Task objective. Exactly the lines from the one containing "[])).pumpNode k else s" to the final line below should be output, and no others.

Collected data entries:
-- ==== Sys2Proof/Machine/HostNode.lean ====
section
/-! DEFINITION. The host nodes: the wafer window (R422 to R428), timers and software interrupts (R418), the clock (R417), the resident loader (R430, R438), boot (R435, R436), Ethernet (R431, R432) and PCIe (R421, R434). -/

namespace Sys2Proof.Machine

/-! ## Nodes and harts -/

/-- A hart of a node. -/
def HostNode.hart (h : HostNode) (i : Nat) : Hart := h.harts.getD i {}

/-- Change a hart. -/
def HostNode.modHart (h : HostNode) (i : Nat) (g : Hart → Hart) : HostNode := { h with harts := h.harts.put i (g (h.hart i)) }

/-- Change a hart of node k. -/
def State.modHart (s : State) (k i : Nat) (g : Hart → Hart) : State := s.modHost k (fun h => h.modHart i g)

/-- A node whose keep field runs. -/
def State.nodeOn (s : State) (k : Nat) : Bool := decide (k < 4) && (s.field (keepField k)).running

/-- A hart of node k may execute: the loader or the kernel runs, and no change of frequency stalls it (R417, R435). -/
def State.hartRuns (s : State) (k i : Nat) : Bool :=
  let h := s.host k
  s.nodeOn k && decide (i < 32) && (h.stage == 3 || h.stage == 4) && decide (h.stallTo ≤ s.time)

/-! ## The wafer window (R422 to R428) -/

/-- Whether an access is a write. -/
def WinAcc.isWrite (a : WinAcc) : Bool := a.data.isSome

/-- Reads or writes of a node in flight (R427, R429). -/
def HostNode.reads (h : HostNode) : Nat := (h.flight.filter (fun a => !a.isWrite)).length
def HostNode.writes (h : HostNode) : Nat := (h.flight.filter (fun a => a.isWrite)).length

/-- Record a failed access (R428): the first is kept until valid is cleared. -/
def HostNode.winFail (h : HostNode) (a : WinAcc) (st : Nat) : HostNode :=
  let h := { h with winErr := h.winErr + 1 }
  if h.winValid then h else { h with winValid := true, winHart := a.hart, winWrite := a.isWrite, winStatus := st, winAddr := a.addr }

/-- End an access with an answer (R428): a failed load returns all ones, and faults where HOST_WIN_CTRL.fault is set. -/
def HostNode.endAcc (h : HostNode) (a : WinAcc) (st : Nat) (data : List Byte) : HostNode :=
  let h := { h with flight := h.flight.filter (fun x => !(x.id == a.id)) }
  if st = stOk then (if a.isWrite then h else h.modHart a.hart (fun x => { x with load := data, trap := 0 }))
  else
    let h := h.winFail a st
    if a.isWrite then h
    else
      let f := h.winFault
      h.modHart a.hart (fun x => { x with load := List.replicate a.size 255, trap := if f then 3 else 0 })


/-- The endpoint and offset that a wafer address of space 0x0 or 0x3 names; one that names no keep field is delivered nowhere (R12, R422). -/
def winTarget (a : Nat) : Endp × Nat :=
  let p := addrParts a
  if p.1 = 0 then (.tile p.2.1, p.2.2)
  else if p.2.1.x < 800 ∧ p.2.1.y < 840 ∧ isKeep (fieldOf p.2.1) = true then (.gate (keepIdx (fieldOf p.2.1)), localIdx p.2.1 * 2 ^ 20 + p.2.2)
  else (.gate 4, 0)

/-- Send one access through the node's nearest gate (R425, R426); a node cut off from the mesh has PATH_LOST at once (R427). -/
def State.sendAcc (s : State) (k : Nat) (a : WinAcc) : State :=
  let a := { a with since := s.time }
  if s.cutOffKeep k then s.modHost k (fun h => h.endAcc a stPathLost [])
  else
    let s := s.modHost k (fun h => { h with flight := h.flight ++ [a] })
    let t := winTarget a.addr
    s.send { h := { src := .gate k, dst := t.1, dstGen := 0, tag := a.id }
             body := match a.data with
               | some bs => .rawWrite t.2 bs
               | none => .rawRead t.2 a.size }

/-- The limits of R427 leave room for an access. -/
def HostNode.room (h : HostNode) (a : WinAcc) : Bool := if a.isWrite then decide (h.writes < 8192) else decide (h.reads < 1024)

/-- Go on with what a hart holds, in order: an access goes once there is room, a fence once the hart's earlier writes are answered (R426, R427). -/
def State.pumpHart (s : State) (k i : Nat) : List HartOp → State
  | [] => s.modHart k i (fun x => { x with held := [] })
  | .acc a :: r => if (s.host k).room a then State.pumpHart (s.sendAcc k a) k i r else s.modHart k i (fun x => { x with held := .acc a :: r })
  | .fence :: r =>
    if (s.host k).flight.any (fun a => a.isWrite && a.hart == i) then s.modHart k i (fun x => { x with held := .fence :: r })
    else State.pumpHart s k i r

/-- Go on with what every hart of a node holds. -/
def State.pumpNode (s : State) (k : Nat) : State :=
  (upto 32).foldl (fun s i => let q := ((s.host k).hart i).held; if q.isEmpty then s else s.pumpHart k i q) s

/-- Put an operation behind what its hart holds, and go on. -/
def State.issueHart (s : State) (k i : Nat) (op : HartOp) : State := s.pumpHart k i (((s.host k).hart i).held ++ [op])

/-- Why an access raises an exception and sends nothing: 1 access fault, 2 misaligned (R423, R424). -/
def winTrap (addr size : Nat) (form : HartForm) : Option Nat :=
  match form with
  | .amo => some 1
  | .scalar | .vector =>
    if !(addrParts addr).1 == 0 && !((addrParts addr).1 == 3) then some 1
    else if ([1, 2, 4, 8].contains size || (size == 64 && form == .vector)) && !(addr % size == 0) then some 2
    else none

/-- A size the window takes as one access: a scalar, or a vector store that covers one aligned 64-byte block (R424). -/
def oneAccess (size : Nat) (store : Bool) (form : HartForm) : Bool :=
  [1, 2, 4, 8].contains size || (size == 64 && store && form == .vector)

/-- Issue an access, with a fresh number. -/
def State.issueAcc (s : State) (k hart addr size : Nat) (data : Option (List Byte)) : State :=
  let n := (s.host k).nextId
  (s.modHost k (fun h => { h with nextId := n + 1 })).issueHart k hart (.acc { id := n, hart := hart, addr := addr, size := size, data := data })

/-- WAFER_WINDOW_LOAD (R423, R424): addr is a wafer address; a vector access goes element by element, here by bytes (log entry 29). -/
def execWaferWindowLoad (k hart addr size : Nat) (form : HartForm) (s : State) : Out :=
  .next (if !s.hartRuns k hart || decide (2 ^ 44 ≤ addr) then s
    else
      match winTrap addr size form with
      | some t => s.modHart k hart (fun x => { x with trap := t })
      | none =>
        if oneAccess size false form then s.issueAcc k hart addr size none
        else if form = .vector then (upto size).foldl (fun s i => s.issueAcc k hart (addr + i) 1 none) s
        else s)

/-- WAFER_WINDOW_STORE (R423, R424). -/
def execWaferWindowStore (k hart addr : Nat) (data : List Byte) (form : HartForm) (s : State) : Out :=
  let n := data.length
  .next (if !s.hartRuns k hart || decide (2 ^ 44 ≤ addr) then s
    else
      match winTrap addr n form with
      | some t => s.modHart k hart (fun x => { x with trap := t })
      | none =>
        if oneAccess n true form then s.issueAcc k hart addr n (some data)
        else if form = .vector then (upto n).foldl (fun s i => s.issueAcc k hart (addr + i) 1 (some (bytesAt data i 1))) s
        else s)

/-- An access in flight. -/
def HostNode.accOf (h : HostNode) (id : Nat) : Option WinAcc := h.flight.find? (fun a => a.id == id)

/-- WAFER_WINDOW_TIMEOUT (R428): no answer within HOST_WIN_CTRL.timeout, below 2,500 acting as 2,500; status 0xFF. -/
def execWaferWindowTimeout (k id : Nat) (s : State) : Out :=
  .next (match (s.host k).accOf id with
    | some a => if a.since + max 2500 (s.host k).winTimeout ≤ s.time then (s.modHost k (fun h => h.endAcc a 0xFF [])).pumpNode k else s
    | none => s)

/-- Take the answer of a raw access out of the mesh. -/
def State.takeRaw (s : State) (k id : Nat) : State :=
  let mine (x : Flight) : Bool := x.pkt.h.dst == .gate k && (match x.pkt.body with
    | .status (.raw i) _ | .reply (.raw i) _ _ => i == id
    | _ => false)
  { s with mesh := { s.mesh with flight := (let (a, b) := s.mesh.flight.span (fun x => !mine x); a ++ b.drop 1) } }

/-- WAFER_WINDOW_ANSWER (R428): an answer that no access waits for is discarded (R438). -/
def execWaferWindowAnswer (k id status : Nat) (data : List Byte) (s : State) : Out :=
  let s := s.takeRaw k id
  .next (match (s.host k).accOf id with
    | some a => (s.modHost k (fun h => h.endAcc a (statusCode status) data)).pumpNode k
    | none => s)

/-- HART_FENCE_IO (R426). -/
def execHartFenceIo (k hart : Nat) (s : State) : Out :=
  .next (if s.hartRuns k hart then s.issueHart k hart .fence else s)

Output below.
    | some a => if a.since + max 2500 (s.host k).winTimeout ≤ s.time then (s.modHost k (fun h => h.endAcc a 0xFF [])).pumpNode k else s
    | none => s)

/-- Take the answer of a raw access out of the mesh. -/
def State.takeRaw (s : State) (k id : Nat) : State :=
  let mine (x : Flight) : Bool := x.pkt.h.dst == .gate k && (match x.pkt.body with
    | .status (.raw i) _ | .reply (.raw i) _ _ => i == id
    | _ => false)
  { s with mesh := { s.mesh with flight := (let (a, b) := s.mesh.flight.span (fun x => !mine x); a ++ b.drop 1) } }

/-- WAFER_WINDOW_ANSWER (R428): an answer that no access waits for is discarded (R438). -/
def execWaferWindowAnswer (k id status : Nat) (data : List Byte) (s : State) : Out :=
  let s := s.takeRaw k id
  .next (match (s.host k).accOf id with
    | some a => (s.modHost k (fun h => h.endAcc a (statusCode status) data)).pumpNode k
    | none => s)

/-- HART_FENCE_IO (R426). -/
def execHartFenceIo (k hart : Nat) (s : State) : Out :=
  .next (if s.hartRuns k hart then s.issueHart k hart .fence else s)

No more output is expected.